Le marché du logement neuf dans l’aire urbaine de Toulouse reste installé dans une phase de grande fragilité. Selon le bilan du 1er trimestre 2026 publié par L’ObserveR de l’Immobilier Toulousain, les ventes progressent légèrement par rapport au début 2025, mais demeurent à des niveaux historiquement bas. La fin du Pinel, la faiblesse des mises en vente, le poids croissant des ventes aidées et la reconfiguration du marché de la promotion immobilière dessinent un paysage toujours contraint, où Toulouse concentre désormais près de 60 % des ventes de l’aire urbaine.
Avec 611 ventes au détail, 683 mises en vente et une offre commerciale réduite à 2 567 logements, la dynamique reste fragile. (Photo Pixabay)
Le marché du logement neuf dans l’aire urbaine de Toulouse n’a pas véritablement tourné la page de la crise. Après une année 2025 qualifiée d’alarmante par L’ObserveR de l’Immobilier Toulousain, le 1er trimestre 2026 confirme l’installation d’un nouveau contexte de marché, plus contraint, moins alimenté et toujours pénalisé par la disparition d’un dispositif fiscal puissant pour les investisseurs.
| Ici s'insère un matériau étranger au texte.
-- ==== Sys2Proof/Certificates/Slice0/Obligations.lean ====
section
/-! DEFINITION. The statements for the provers, by chapter. -/

open Sys2Proof Sys2Proof.Machine

/-! ### The queue, time, reset -/

/-- A step takes the command at the front of the queue and answers what exec answers on the state with the queue's rest. -/
def Obligations.StepRunsFrontCommand : Prop :=
  ∀ (c : Instr) (rest : List Instr) (s : State), s.pending = c :: rest → step s = exec c { s with pending := rest }

/-- The model's choice (log 1): with an empty queue a step is one tick of the tally, which counts while it runs, and commands nothing. -/
def Obligations.EmptyQueueTicks : Prop :=
  ∀ s : State, s.pending = [] →
    step s = .next (tick s) ∧ (tick s).pending = [] ∧ (tick s).now = (if s.tal.running then add64 s.now 1 else s.now)
      ∧ Only [.host, .tal, .obs] s (tick s)

/-- What the manual's tables give for reset (00 R9; 02 R74, R76, R84; 03 R110; 04 R159; 08 R313; 09 R315, R340; 10 R357, R370; 15 R472). -/
def Obligations.ResetValues : Prop :=
  State.reset.pending = [] ∧ State.reset.host.cfg = ⟨[0, 1, 2, 3, 4], 1, 0, 1, 0, 1⟩
    ∧ (∀ r, r < 7 → (ringOf r State.reset).map (·.st) = some .stopped)
    ∧ State.reset.xlt.heatDef = ⟨1000000000, 1, 0, 0⟩ ∧ State.reset.dir.cohDef = ⟨256, 100000000, 10000000, 10000000, 1024, 65536⟩
    ∧ (∀ p, p < 16 → (portOf p State.reset).map (·.par) = some ⟨p, 0, 2047, 100000000, 10000, 100000, 16, 0⟩)
    ∧ (∀ k, k < 8 → (dieMem k State.reset).map (·.cfg) = some ⟨86400000000000, 60000000000, 4, 1⟩)
    ∧ sagState 0 State.reset = .active ∧ (∀ sid, sid ≠ 0 → sagState sid State.reset = .free)
    ∧ State.reset.sags.shape = ⟨48, 10000, 256, 20000, 1000000⟩ ∧ State.reset.twin.mode = .starting
    ∧ State.reset.obs.trace.st = 0 ∧ State.reset.obs.contact.st = 0 ∧ State.reset.kiln.library = []

/-- Reset memory is canonical. -/
def Obligations.ResetMemoryCanonical : Prop := MemCanonical State.reset

/-- Every step keeps pool memory in its canonical form: keys strictly rising, no entry equal to what an unlisted one reads as. -/
def Obligations.StepKeepsMemoryCanonical : Prop := Kept MemCanonical

/-- One-time-programmable memory only gains bits: no step lowers the life cycle or a security version number, clears a burned word, a
revocation or a generation slot. -/
def Obligations.OtpOnlyGains : Prop := ∀ s t : State, step s = .next t → otpLe s.pen.otp t.pen.otp

/-- Every step answers a next state: no command stops the machine. It removes the command it runs and no other, and puts none in. -/
def Obligations.QueueIsFifo : Prop := ∀ s : State, ∃ t, step s = .next t ∧ t.pending = s.pending.tail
Sur les trois premiers mois de l’année, 611 ventes au détail ont été enregistrées dans l’aire urbaine toulousaine, contre 574 au 1er trimestre 2025, 528 au 4e trimestre 2025 et 616 au 1er trimestre 2024. Le marché affiche donc une hausse de 6 % sur un an, mais reste quasiment stable par rapport au début 2024, avec un recul de 1 %. Cette légère progression ne suffit pas à masquer la faiblesse persistante de l’activité, très éloignée des niveaux observés avant la rupture de marché.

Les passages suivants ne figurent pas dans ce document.